RECORDED INFORMATION
##############################

-- ==== Sys2Proof/Laws/Ops.lean ====
section
/-! SUPPORT. One lemma per shared operation that says once what it gives, for the proofs to cite instead of unfolding it:
outcomes, buffers, the handle check, the interface bank, the traversal set, the work queue, reordered lists. -/

namespace Sys2Proof.Machine

/-! ## Outcomes -/

@[simp] theorem andThen_next (s : State) (f : State → Host.Outcome State Fault Refusal) :
    andThen (.next s) f = f s := rfl

@[simp] theorem andThen_fault (r : Fault) (f : State → Host.Outcome State Fault Refusal) :
    andThen (.fault r) f = .fault r := rfl

@[simp] theorem andThen_refused (r : Refusal) (f : State → Host.Outcome State Fault Refusal) :
    andThen (.refused r) f = .refused r := rfl

/-- A sequence that answers a next state went through one. -/
theorem andThen_eq_next {o : Host.Outcome State Fault Refusal} {f : State → Host.Outcome State Fault Refusal} {t : State}
    (h : andThen o f = .next t) : ∃ u, o = .next u ∧ f u = .next t := by
  cases o with
  | next s => exact ⟨s, rfl, h⟩
  | fault r => simp at h
  | refused r => simp at h

/-! ## Counts of a configured width -/

/-- A drop counter stays within `CNT_WIDTH` bits (R5, R27). -/
theorem nextCount_lt (cfg : Config) (n : Counter) : nextCount cfg n < 2 ^ cfg.cntWidth :=
  Nat.mod_lt _ (Nat.two_pow_pos _)

/-- A generation stays within `GEN_WIDTH` bits (R5, R220). -/
theorem nextGen_lt (cfg : Config) (g : Byte) : (nextGen cfg g).toNat < 2 ^ cfg.genWidth := by
  have h : (g.toNat + 1) % 2 ^ cfg.genWidth < 2 ^ cfg.genWidth := Nat.mod_lt _ (Nat.two_pow_pos _)
  unfold nextGen
  rw [BitVec.toNat_ofNat]
  exact Nat.lt_of_le_of_lt (Nat.mod_le _ _) h

/-! ## Buffers -/

theorem memWrite_length (buf v : List Byte) (off : Nat) (h : off + v.length ≤ buf.length) :
    (memWrite buf off v).length = buf.length := by
  simp [memWrite]; omega

/-- A byte outside the range written to is unchanged. -/
theorem memWrite_outside (buf v : List Byte) (off k : Nat) (h : off + v.length ≤ buf.length)
    (hk : k < off ∨ off + v.length ≤ k) : byteAt (memWrite buf off v) k = byteAt buf k := by
  have ho : off ≤ buf.length := by omega
  rcases hk with hk | hk
  · simp [byteAt, memWrite, List.getElem?_append, hk, ho, Nat.lt_of_lt_of_le hk ho]
  · have h1 : ¬ k < off := by omega
    have h2 : ¬ k - off < v.length := by omega
    simp [byteAt, memWrite, List.getElem?_append, ho, h1, h2]
    congr 2
    omega

/-- A byte inside the range written to is the byte written. -/
theorem memWrite_inside (buf v : List Byte) (off k : Nat) (h : off ≤ buf.length) (hk : k < v.length) :
    byteAt (memWrite buf off v) (off + k) = byteAt v k := by
  simp [byteAt, memWrite, List.getElem?_append, h, hk]

theorem readHalf_eq_some {buf : List Byte} {len off : Nat} {v : Half} :
    readHalf buf len off = some v ↔ off + 2 ≤ len ∧ v = le16 (byteAt buf off) (byteAt buf (off + 1)) := by
  unfold readHalf
  split
  · simp; omega
  · simp only [Option.some.injEq]; constructor
    · intro h; exact ⟨by omega, h.symm⟩
    · intro h; exact h.2.symm

theorem readHalf_eq_none {buf : List Byte} {len off : Nat} : readHalf buf len off = none ↔ len < off + 2 := by
  unfold readHalf; split <;> simp <;> omega

theorem readLong_eq_none {buf : List Byte} {len off : Nat} : readLong buf len off = none ↔ len < off + 8 := by
  unfold readLong; split <;> simp <;> omega

theorem readLong_eq_some {buf : List Byte} {len off : Nat} {a : LongAddr} :
    readLong buf len off = some a ↔ off + 8 ≤ len ∧
      a = ⟨byteAt buf off, byteAt buf (off + 1), byteAt buf (off + 2), byteAt buf (off + 3), byteAt buf (off + 4),
        byteAt buf (off + 5), byteAt buf (off + 6), byteAt buf (off + 7)⟩ := by
  unfold readLong
  split
  · simp; omega
  · simp only [Option.some.injEq]; constructor
    · intro h; exact ⟨by omega, h.symm⟩
    · intro h; exact h.2.symm

/-! ## Byte order -/

theorem le16_toNat (a b : Byte) : (le16 a b).toNat = a.toNat + 256 * b.toNat := by
  unfold le16
  refine Eq.trans (BitVec.toNat_append b a) ?_
  rw [Nat.shiftLeft_eq, Nat.mul_comm, ← Nat.two_pow_add_eq_or_of_lt (by have := a.isLt; simpa using this)]
  omega

theorem lo_toNat (v : Half) : (lo v).toNat = v.toNat % 256 := by simp [lo]

theorem hi_toNat (v : Half) : (hi v).toNat = v.toNat / 256 := by
  simp [hi, Nat.shiftRight_eq_div_pow]; have := v.isLt; omega

@[simp] theorem le16_lo_hi (v : Half) : le16 (lo v) (hi v) = v := by
  apply BitVec.eq_of_toNat_eq; rw [le16_toNat, lo_toNat, hi_toNat]; omega

@[simp] theorem lo_le16 (a b : Byte) : lo (le16 a b) = a := by
  apply BitVec.eq_of_toNat_eq; rw [lo_toNat, le16_toNat]; have := a.isLt; omega

@[simp] theorem hi_le16 (a b : Byte) : hi (le16 a b) = b := by
  apply BitVec.eq_of_toNat_eq; rw [hi_toNat, le16_toNat]; have := a.isLt; omega

@[simp] theorem LongAddr.rev8_rev8 (a : LongAddr) : a.rev8.rev8 = a := rfl

@[simp] theorem LongAddr.bytes_length (a : LongAddr) : a.bytes.length = 8 := rfl

@[simp] theorem halfBytes_length (v : Half) : (halfBytes v).length = 2 := rfl

@[simp] theorem valueBytes_length (v : Value) : (valueBytes v).length = 8 := rfl

/-! ## The handle check and the interface bank -/

/-- `ok(h)`: the handle names a bound slot of the same generation (R33). -/
theorem State.ifaceOf_eq_some {s : State} {h : Handle} {i : Iface} :
    s.ifaceOf h = some i ↔ s.slots[h.slot.toNat]? = some ⟨h.gen, .bound i⟩ := by
  unfold State.ifaceOf
  cases hs : s.slots[h.slot.toNat]? with
  | none => simp
  | some sl =>
    obtain ⟨g, o⟩ := sl
    cases o with
    | free => simp
    | unlinked j => simp
    | bound j =>
      by_cases hg : g = h.gen
      · subst hg; simp
      · simp [hg]

theorem State.ifaceOf_eq_none {s : State} {h : Handle} :
    s.ifaceOf h = none ↔ ∀ i, s.slots[h.slot.toNat]? ≠ some ⟨h.gen, .bound i⟩ := by
  constructor
  · intro hn i hi
    rw [State.ifaceOf_eq_some.2 hi] at hn
    simp at hn
  · intro hn
    cases hi : s.ifaceOf h with
    | none => rfl
    | some i => exact absurd (State.ifaceOf_eq_some.1 hi) (hn i)

theorem State.handleOk_iff {s : State} {h : Handle} : s.handleOk h = true ↔ ∃ i, s.ifaceOf h = some i := by
  unfold State.handleOk
  cases s.ifaceOf h <;> simp

/-- The handle check reads the bank only. -/
theorem State.ifaceOf_congr {s t : State} (h : Handle) (e : t.slots = s.slots) : t.ifaceOf h = s.ifaceOf h := by
  unfold State.ifaceOf; rw [e]

/-- `freeSlot` is the lowest-numbered reusable slot (R212). -/
theorem State.freeSlot_eq_some {s : State} {n : Nat} (h : s.freeSlot = some n) :
    (∃ g, s.slots[n]? = some ⟨g, .free⟩) ∧ ∀ m < n, ∃ sl, s.slots[m]? = some sl ∧ sl.occ ≠ .free := by
  unfold State.freeSlot at h
  rw [List.findIdx?_eq_some_iff_getElem] at h
  obtain ⟨hn, hp, hm⟩ := h
  refine ⟨?_, ?_⟩
  · rw [List.getElem?_eq_getElem hn]
    generalize s.slots[n] = sl at *
    obtain ⟨g, o⟩ := sl
    cases o with
    | free => exact ⟨g, rfl⟩
    | bound i => simp [Slot.reusable] at hp
    | unlinked i => simp [Slot.reusable] at hp
  · intro m hmn
    have hml : m < s.slots.length := by omega
    have := hm m hmn
    refine ⟨s.slots[m], List.getElem?_eq_getElem hml, ?_⟩
    intro hf
    simp [Slot.reusable, hf] at this

/-- No slot is reusable exactly when none is free. -/
theorem State.freeSlot_eq_none {s : State} : s.freeSlot = none ↔ ∀ sl ∈ s.slots, sl.occ ≠ .free := by
  unfold State.freeSlot
  rw [List.findIdx?_eq_none_iff]
  constructor
  · intro h sl hs hf
    have := h sl hs
    simp [Slot.reusable, hf] at this
  · intro h sl hs
    have := h sl hs
    unfold Slot.reusable
    split <;> simp_all

/-- A slot number is listed as bound exactly when the slot is. -/
theorem State.mem_boundSlots {s : State} {n : Nat} :
    n ∈ s.boundSlots ↔ ∃ g i, s.slots[n]? = some ⟨g, .bound i⟩ := by
  unfold State.boundSlots
  simp only [List.mem_filter, List.mem_range]
  constructor
  · rintro ⟨hn, h⟩
    rw [List.getElem?_eq_getElem hn] at h ⊢
    generalize s.slots[n] = sl at *
    obtain ⟨g, o⟩ := sl
    cases o with
    | bound i => exact ⟨g, i, rfl⟩
    | free => simp [Slot.valid] at h
    | unlinked i => simp [Slot.valid] at h
  · rintro ⟨g, i, h⟩
    refine ⟨?_, by rw [h]; rfl⟩
    exact (List.getElem?_eq_some_iff.1 h).1

/-- Unlinking a slot writes that slot only. -/
theorem State.unlink_frame (s : State) (n : Nat) : s.unlink n = { s with slots := (s.unlink n).slots } := by
  unfold State.unlink; split <;> rfl

/-- Vacating a slot writes that slot only. -/
theorem State.vacate_frame (s : State) (n : Nat) : s.vacate n = { s with slots := (s.vacate n).slots } := by
  unfold State.vacate; split <;> rfl

@[simp] theorem State.unlink_slots_length (s : State) (n : Nat) : (s.unlink n).slots.length = s.slots.length := by
  unfold State.unlink; split <;> simp

@[simp] theorem State.vacate_slots_length (s : State) (n : Nat) : (s.vacate n).slots.length = s.slots.length := by
  unfold State.vacate; split <;> simp

theorem State.unlink_slots_of_bound {s : State} {n : Nat} {g : Byte} {i : Iface}
    (h : s.slots[n]? = some ⟨g, .bound i⟩) : (s.unlink n).slots = s.slots.set n ⟨nextGen s.cfg g, .unlinked i⟩ := by
  simp [State.unlink, h, Slot.unlink]

/-! ## The traversal set -/

/-- Only the RX agent's frame holds slots (R28). -/
theorem State.trav_congr {s t : State} (e : t.rx = s.rx) : t.trav = s.trav := by unfold State.trav; rw [e]

theorem State.holds_congr {s t : State} (n : Nat) (e : t.rx = s.rx) : t.holds n = s.holds n := by
  unfold State.holds; rw [State.trav_congr e]

theorem State.holds_eq_true {s : State} {n : Nat} : s.holds n = true ↔ n ∈ s.trav.flatten := by
  simp [State.holds, List.mem_flatten]

/-! ## The handles of a frame -/

/-- Every slot taken but the last gets a clone still to be made, the last one the original (R264, R265). -/
theorem handlesOf_append (o : Copy) (init : List Nat) (last : Nat) :
    handlesOf o (init ++ [last]) = init.map (fun n => ⟨n, false, o, .clone⟩) ++ [⟨last, true, o, .classify⟩] := by
  induction init with
  | nil => rfl
  | cons a l ih =>
    cases l with
    | nil => rfl
    | cons b l => simpa [handlesOf] using ih

/-- One handle for each slot taken, in their order (R265). -/
@[simp] theorem handlesOf_slots (o : Copy) (taken : List Nat) : (handlesOf o taken).map HandleCtx.slot = taken := by
  induction taken with
  | nil => rfl
  | cons a l ih => cases l with
    | nil => rfl
    | cons b l => simpa [handlesOf] using ih

@[simp] theorem RxCtx.md_fanout (c : RxCtx) (md : Md) (todo taken : List Nat) :
    ({ c with st := .fanout md todo taken } : RxCtx).md = some md := rfl

/-- `RXC.MD` is the metadata of the original's handle (R43). -/
theorem RxCtx.md_original (c : RxCtx) (h : HandleCtx) (rest : List HandleCtx) (ho : h.original = true) :
    ({ c with st := .handling (h :: rest) } : RxCtx).md = some h.copy.md := by
  simp [RxCtx.md, ho]

/-- A clone's handle leaves `RXC.MD` to the others (R43). -/
theorem RxCtx.md_clone (c : RxCtx) (h : HandleCtx) (rest : List HandleCtx) (ho : h.original = false) :
    ({ c with st := .handling (h :: rest) } : RxCtx).md = ({ c with st := .handling rest } : RxCtx).md := by
  simp [RxCtx.md, ho]

/-! ## Frames from the radio -/

/-- A frame within `MAX_FRAME` bytes is received (R250, R251). -/
theorem takeFrame_received {s : State} {f : List Byte} {rest : List (List Byte)} (h : s.phyIn = f :: rest)
    (hf : f.length ≤ 127) : takeFrame s = receiveFrame f { s with phyIn := rest } := by
  simp [takeFrame, h, maxFrame, hf]

/-- A longer entry is no transaction of the port: it is taken off the list, and that is all (R251, log 28). -/
theorem takeFrame_dropped {s : State} {f : List Byte} {rest : List (List Byte)} (h : s.phyIn = f :: rest)
    (hf : 127 < f.length) : takeFrame s = .next { s with phyIn := rest } := by
  simp [takeFrame, h, maxFrame, Nat.not_le.2 hf]

/-! ## The work queue -/

theorem State.wqBusy_eq_false {s : State} : s.wqBusy = false ↔ s.work = .idle := by
  simp [State.wqBusy]

theorem State.wqFull_eq_true {s : State} : s.wqFull = true ↔ s.cfg.wqDepth ≤ s.wq.length := by
  simp [State.wqFull]

theorem State.running_eq_true {s : State} : s.running = true ↔ s.life = .live ∨ s.life = .draining := by
  simp [State.running]

/-! ## Reordered lists -/

/-- Bringing an element to the front permutes the list. -/
theorem toFront_perm {α : Type} (l : List α) (j : Nat) : (toFront l j).Perm l := by
  unfold toFront
  split
  · rename_i x hx
    obtain ⟨hj, rfl⟩ := List.getElem?_eq_some_iff.1 hx
    exact List.getElem_cons_eraseIdx_perm hj
  · exact List.Perm.refl l

/-- Moving an element to the end permutes the list. -/
theorem toBack_perm {α : Type} (l : List α) (j : Nat) : (toBack l j).Perm l := by
  unfold toBack
  split
  · rename_i x hx
    obtain ⟨hj, rfl⟩ := List.getElem?_eq_some_iff.1 hx
    exact (List.perm_append_singleton _ _).trans (List.getElem_cons_eraseIdx_perm hj)
  · exact List.Perm.refl l

@[simp] theorem toFront_zero {α : Type} (l : List α) : toFront l 0 = l := by
  cases l <;> simp [toFront]

theorem toFront_eq_nil {α : Type} {l : List α} {j : Nat} : toFront l j = [] ↔ l = [] := by
  constructor
  · intro h
    have := toFront_perm l j
    rw [h] at this
    exact List.Perm.nil_eq this |>.symm
  · rintro rfl
    simp [toFront]

/-! ## Bursts -/

@[simp] theorem advanceHost_zero (s : State) : advanceHost 0 s = s := rfl

@[simp] theorem advanceTx_zero (k : Nat) (s : State) : advanceTx k 0 s = s := rfl

@[simp] theorem advanceWork_zero (s : State) : advanceWork 0 s = s := rfl

@[simp] theorem advanceRx_zero (s : State) : advanceRx 0 s = .next s := rfl

/-- A HOST agent that waits for no command's end takes no step. -/
theorem advanceHost_idle (n : Nat) (s : State) (h : s.host = .idle) : advanceHost n s = s := by
  induction n with
  | zero => rfl
  | succ n ih => simpa [advanceHost, hostMicro, h] using ih

/-- Without a frame the RX agent takes no step. -/
theorem advanceRx_none (n : Nat) (s : State) (h : s.rx = none) : advanceRx n s = .next s := by
  cases n with
  | zero => rfl
  | succ n => simp [advanceRx, h]

/-- A burst over a frame in progress starts with one atomic step of it. -/
theorem advanceRx_succ (n : Nat) (s : State) (c : RxCtx) (h : s.rx = some c) :
    advanceRx (n + 1) s = andThen (rxMicro s) (advanceRx n) := by
  simp [advanceRx, h]

/-- A call that is over takes no step. -/
theorem advanceTx_none (k n : Nat) (s : State) (h : s.txCall k = none) : advanceTx k n s = s := by
  induction n with
  | zero => rfl
  | succ n ih => simpa [advanceTx, txMicro, h] using ih

/-- A call that waits for its item takes no step (R311). -/
theorem advanceTx_waiting (k n : Nat) (s : State) (c : TxCtx) (h : s.txCall k = some c) (hw : c.stage = .waiting) :
    advanceTx k n s = s := by
  induction n with
  | zero => rfl
  | succ n ih => simpa [advanceTx, txMicro, h, hw] using ih

end Sys2Proof.Machine
end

##############################

EXERCISE GOAL
Your answer should be a single number, namely how many lines of the data above hold "when".

PROBLEM SOLUTION
2